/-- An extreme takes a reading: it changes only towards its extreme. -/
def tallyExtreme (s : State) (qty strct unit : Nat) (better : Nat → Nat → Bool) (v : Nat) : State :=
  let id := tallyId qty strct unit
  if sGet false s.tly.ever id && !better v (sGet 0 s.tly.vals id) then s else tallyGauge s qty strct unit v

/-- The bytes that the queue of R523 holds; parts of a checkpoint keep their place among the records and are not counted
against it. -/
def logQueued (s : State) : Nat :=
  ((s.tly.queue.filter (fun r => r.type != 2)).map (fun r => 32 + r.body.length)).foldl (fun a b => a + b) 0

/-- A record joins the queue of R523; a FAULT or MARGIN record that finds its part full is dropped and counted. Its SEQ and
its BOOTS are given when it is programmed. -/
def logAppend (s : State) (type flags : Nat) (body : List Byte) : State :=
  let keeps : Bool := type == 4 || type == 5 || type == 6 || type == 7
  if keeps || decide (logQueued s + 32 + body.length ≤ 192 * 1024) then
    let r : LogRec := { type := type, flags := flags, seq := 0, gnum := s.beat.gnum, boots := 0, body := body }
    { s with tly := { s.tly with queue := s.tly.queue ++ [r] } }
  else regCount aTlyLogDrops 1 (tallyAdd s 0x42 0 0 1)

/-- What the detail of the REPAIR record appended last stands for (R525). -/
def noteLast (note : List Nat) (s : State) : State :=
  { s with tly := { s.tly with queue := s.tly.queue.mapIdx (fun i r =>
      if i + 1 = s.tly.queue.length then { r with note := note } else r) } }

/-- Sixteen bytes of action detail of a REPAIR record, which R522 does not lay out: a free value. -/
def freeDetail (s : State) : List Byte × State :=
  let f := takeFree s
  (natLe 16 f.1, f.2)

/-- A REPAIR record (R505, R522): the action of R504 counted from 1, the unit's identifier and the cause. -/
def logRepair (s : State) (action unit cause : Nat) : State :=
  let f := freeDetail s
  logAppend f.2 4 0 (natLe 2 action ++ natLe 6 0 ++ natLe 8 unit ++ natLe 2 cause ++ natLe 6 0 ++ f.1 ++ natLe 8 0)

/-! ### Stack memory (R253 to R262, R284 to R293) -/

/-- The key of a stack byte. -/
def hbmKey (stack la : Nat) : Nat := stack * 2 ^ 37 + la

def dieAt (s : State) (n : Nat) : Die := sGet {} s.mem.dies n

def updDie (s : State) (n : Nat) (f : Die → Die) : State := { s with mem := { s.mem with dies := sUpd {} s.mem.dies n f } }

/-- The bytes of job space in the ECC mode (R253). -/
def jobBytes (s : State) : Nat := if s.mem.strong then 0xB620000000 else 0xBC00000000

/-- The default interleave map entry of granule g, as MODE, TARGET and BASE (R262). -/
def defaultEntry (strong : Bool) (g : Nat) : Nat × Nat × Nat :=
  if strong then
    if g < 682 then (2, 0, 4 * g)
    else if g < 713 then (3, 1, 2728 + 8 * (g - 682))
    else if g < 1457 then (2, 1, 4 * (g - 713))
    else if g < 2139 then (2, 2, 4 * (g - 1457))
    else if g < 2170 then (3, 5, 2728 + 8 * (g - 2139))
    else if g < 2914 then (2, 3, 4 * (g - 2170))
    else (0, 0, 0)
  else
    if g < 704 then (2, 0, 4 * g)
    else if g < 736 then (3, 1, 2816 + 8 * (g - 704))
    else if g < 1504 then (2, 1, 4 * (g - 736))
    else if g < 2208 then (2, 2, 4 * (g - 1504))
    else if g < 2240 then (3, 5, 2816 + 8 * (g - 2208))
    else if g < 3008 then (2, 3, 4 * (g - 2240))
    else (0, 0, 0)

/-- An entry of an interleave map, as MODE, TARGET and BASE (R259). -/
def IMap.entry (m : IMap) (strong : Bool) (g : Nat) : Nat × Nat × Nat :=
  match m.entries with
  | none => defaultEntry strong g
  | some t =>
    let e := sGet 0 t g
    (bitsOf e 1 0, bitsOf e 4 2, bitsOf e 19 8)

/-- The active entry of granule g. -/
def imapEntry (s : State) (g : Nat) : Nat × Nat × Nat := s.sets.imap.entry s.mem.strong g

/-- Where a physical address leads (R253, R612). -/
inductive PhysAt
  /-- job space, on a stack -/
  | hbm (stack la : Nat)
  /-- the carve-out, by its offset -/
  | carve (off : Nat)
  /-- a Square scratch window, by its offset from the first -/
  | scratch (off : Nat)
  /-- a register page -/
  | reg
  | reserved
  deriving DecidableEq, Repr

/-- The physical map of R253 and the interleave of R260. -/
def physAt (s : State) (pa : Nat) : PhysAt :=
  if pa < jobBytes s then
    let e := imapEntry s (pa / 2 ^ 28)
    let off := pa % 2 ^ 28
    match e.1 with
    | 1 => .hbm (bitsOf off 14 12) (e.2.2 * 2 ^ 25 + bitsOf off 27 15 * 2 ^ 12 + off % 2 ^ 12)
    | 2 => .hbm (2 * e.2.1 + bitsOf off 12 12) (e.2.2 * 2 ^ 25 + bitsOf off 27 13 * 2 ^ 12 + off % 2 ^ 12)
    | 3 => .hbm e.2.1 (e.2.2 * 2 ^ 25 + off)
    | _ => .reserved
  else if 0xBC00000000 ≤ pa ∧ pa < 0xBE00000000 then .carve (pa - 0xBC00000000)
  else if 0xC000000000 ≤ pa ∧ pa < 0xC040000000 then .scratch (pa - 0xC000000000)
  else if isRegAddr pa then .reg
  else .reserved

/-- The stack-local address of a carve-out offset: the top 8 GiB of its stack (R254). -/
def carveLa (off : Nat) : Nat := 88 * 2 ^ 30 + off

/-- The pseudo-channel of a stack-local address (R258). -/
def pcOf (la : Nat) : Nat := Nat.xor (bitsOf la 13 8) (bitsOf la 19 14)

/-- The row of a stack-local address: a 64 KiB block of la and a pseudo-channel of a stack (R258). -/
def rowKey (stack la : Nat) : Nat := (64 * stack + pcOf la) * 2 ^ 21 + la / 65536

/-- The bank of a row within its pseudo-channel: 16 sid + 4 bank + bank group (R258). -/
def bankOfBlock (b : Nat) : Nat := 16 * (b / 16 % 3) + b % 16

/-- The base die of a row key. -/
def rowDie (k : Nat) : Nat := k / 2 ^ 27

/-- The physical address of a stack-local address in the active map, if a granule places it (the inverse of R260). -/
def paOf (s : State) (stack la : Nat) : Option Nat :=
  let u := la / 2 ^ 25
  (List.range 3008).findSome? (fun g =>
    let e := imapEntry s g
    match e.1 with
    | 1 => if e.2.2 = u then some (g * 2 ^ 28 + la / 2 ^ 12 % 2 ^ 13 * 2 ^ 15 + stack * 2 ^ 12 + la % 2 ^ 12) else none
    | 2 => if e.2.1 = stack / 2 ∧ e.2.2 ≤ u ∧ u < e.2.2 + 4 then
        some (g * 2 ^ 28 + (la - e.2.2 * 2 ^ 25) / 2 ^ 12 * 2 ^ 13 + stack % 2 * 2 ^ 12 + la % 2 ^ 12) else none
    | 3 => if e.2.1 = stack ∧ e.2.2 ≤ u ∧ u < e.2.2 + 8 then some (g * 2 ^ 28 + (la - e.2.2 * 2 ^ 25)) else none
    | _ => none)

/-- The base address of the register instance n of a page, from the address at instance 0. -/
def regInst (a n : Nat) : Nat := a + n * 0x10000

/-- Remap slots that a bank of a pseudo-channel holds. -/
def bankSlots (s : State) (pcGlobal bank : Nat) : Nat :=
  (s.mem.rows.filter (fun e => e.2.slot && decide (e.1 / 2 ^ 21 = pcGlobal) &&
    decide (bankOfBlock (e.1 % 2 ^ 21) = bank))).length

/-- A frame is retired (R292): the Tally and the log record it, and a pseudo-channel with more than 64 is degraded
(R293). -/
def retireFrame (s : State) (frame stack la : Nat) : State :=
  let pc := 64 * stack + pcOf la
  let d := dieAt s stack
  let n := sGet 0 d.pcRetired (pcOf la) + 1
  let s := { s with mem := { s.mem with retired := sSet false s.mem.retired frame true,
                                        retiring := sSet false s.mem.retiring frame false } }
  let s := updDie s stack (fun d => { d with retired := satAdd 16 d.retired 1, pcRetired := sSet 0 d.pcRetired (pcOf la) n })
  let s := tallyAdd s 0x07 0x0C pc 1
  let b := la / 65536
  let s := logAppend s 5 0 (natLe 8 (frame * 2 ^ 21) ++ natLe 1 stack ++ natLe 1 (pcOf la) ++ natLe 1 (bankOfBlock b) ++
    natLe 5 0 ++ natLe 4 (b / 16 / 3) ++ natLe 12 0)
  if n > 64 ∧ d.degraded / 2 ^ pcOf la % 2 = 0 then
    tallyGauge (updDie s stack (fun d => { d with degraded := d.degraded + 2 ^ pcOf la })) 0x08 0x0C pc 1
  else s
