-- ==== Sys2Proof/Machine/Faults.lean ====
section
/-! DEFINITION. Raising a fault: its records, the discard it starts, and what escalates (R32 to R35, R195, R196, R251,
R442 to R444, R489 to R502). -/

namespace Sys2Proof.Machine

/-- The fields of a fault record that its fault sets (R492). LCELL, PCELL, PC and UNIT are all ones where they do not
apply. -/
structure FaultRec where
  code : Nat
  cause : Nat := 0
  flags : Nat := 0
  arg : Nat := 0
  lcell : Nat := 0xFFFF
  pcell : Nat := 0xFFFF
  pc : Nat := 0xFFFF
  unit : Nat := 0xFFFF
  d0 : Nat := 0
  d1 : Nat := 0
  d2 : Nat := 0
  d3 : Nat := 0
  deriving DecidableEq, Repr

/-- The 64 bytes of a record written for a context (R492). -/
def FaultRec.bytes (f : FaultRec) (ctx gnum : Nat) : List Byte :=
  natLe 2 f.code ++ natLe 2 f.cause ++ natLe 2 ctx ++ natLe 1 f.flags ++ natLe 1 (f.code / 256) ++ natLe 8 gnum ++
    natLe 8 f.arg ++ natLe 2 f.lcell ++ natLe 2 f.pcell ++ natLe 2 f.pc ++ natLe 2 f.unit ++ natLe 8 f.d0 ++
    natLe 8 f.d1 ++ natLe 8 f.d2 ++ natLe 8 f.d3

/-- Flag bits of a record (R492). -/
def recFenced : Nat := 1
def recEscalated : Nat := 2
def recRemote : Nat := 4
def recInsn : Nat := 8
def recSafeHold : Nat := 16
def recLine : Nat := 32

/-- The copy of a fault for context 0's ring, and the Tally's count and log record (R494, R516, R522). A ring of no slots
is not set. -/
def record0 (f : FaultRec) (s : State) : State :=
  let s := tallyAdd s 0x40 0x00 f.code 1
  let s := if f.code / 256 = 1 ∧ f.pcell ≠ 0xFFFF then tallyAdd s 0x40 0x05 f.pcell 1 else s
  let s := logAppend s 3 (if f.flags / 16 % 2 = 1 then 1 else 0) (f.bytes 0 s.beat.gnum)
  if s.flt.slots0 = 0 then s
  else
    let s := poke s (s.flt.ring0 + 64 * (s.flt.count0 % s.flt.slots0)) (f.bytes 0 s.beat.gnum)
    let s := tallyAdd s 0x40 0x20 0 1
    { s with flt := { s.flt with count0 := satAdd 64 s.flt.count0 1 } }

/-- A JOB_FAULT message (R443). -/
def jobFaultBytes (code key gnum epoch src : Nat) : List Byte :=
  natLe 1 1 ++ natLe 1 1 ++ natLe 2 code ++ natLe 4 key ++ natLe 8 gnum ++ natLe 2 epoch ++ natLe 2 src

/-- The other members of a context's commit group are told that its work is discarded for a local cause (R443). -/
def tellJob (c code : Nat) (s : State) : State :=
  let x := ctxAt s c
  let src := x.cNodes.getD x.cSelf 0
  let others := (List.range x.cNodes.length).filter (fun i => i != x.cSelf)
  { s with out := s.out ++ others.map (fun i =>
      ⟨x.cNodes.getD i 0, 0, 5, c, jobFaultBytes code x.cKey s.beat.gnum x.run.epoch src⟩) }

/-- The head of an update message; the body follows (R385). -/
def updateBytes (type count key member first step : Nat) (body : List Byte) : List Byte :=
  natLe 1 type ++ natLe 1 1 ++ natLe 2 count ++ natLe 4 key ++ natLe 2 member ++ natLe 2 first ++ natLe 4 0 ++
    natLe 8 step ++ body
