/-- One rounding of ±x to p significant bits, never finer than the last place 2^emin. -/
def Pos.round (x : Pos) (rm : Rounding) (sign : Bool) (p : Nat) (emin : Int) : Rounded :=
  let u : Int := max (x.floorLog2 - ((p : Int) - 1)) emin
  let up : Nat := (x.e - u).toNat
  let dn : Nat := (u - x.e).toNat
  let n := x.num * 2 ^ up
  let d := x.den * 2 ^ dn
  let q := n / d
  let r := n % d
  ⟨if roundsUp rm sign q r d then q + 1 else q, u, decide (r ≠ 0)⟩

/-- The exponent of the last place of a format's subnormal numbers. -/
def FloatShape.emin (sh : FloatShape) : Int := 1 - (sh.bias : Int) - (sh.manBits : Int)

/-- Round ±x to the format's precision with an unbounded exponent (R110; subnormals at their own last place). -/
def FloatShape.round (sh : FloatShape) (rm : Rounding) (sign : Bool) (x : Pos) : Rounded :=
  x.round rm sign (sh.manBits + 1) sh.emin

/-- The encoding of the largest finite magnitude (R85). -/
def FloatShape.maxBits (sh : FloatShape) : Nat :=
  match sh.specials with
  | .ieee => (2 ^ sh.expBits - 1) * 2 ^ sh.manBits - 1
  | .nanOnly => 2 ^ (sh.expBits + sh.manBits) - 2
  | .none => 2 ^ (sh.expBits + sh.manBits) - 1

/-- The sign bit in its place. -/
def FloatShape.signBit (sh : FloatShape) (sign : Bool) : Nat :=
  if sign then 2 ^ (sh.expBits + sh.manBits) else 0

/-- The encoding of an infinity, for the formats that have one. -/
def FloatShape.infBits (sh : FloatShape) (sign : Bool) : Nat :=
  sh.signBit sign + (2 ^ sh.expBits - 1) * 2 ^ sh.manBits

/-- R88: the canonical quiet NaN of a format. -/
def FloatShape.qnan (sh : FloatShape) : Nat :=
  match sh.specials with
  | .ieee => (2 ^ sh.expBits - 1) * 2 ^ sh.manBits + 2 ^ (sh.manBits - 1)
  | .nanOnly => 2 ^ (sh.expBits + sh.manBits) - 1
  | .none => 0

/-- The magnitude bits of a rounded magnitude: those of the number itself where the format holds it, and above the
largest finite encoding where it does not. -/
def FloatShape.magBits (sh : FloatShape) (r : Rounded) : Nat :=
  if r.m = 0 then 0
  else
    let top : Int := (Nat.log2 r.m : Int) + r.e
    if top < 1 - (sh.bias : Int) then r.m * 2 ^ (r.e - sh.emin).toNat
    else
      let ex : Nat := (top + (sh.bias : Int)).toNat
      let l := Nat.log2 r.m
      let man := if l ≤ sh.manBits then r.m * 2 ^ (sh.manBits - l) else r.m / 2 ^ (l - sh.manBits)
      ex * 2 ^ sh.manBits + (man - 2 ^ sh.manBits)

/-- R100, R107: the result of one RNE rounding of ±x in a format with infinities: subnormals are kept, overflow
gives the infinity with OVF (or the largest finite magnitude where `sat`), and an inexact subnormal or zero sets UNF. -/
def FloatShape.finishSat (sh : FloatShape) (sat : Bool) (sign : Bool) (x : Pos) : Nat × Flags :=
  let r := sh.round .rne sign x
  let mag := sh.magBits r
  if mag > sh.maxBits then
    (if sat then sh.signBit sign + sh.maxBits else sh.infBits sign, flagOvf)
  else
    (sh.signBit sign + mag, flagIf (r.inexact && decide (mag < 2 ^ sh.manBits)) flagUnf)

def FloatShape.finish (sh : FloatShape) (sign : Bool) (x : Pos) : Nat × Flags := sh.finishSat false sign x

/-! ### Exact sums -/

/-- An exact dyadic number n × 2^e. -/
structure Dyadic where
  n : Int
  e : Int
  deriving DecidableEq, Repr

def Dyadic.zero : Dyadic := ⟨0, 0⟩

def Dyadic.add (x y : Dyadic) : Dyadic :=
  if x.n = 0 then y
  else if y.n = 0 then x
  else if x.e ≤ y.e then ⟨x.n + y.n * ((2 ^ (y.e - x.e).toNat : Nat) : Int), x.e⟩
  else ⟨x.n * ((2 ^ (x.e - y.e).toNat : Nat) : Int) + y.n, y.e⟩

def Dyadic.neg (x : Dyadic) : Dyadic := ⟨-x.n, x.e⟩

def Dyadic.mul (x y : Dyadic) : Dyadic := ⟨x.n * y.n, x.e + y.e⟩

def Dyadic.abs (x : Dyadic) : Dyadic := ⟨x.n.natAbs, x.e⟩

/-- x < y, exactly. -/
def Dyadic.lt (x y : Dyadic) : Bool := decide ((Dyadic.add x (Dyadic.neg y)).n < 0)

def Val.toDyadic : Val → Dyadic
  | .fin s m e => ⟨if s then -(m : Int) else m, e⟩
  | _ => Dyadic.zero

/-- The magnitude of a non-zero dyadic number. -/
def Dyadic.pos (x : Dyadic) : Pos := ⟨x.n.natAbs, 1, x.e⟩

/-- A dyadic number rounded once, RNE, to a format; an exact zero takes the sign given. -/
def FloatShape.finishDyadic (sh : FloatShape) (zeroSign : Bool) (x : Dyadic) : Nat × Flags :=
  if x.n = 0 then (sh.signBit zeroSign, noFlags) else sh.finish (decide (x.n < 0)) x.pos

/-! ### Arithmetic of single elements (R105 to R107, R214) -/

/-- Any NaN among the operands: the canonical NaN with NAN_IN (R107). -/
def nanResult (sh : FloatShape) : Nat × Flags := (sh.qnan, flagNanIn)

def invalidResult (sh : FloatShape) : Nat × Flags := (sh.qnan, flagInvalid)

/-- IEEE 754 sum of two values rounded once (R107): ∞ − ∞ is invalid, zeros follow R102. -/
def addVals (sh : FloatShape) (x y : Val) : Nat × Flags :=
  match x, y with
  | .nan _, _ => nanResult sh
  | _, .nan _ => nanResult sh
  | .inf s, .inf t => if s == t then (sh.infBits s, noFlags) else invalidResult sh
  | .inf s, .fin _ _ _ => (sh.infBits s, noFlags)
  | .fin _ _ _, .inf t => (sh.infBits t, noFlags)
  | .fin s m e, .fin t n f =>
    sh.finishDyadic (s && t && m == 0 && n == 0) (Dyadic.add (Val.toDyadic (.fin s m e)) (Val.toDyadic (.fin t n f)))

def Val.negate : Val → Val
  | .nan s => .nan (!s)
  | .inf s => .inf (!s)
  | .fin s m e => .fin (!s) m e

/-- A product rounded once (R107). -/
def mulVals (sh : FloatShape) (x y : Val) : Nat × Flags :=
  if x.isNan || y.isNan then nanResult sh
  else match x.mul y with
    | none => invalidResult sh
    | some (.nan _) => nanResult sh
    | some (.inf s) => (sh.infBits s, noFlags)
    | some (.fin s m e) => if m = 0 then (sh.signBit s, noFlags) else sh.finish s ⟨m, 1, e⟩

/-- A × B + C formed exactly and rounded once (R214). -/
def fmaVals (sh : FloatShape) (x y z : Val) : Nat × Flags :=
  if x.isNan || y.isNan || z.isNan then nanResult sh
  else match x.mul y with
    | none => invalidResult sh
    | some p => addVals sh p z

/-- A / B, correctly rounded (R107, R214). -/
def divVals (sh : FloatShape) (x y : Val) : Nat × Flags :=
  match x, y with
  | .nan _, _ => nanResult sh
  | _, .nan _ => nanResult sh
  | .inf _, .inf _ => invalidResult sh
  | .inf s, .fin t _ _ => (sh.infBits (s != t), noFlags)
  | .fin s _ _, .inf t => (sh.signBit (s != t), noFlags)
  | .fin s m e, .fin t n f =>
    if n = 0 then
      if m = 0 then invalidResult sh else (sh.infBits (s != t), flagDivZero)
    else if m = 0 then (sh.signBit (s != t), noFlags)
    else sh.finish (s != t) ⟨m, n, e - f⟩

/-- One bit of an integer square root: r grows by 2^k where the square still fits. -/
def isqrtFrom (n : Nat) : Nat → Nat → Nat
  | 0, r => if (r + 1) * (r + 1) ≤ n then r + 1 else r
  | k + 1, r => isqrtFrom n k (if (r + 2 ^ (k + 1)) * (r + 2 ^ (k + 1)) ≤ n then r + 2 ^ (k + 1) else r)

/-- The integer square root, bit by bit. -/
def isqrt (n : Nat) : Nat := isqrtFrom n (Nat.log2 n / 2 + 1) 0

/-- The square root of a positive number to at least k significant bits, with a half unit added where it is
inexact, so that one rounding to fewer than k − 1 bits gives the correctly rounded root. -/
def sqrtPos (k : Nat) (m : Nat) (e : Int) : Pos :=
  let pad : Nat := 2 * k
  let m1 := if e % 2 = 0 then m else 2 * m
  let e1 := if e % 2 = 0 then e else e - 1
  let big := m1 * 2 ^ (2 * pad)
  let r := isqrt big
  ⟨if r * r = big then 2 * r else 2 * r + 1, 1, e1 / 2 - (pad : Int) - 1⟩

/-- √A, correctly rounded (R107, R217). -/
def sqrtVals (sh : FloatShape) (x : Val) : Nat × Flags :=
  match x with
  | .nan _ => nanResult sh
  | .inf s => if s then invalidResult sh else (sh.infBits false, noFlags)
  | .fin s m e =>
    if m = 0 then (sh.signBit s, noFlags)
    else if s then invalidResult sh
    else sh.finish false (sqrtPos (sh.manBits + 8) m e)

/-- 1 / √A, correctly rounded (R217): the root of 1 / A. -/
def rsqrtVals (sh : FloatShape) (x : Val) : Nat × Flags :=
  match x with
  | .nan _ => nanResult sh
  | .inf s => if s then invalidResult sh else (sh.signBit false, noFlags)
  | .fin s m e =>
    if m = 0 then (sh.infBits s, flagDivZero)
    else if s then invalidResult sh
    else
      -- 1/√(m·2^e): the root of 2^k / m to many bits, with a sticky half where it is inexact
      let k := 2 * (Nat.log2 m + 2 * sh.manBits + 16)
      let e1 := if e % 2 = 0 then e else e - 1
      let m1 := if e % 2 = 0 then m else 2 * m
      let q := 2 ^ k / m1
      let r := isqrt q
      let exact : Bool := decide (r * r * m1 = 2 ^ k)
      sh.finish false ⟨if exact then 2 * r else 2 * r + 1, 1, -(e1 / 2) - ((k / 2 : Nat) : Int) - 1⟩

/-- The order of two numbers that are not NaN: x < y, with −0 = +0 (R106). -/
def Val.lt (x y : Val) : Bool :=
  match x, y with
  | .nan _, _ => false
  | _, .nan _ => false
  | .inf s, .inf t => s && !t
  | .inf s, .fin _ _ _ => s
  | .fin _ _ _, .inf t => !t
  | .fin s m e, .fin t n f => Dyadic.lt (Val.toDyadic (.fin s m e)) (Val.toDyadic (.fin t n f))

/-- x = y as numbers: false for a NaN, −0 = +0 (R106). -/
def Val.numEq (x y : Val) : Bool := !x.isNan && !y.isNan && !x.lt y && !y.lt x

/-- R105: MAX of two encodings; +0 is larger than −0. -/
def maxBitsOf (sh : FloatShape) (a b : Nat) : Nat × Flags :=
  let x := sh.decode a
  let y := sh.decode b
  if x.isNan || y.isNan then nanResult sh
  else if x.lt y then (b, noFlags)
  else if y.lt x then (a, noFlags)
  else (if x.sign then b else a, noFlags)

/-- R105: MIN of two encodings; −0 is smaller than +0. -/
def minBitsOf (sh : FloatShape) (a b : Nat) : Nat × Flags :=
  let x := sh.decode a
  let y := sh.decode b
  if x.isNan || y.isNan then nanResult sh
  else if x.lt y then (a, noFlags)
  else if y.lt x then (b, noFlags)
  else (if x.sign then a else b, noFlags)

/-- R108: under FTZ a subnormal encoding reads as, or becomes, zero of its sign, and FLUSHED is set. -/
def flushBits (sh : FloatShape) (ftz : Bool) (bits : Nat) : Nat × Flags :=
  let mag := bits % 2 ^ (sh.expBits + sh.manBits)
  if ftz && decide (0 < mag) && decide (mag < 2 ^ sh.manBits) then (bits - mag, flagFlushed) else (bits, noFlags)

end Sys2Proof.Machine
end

WORK ITEM
Only the lines containing the word "strct" should be returned from the data above.

EXERCISE RESULT
def tallyExtreme (s : State) (qty strct unit : Nat) (better : Nat → Nat → Bool) (v : Nat) : State :=
  let id := tallyId qty strct unit
  if sGet false s.tly.ever id && !better v (sGet 0 s.tly.vals id) then s else tallyGauge s qty strct unit v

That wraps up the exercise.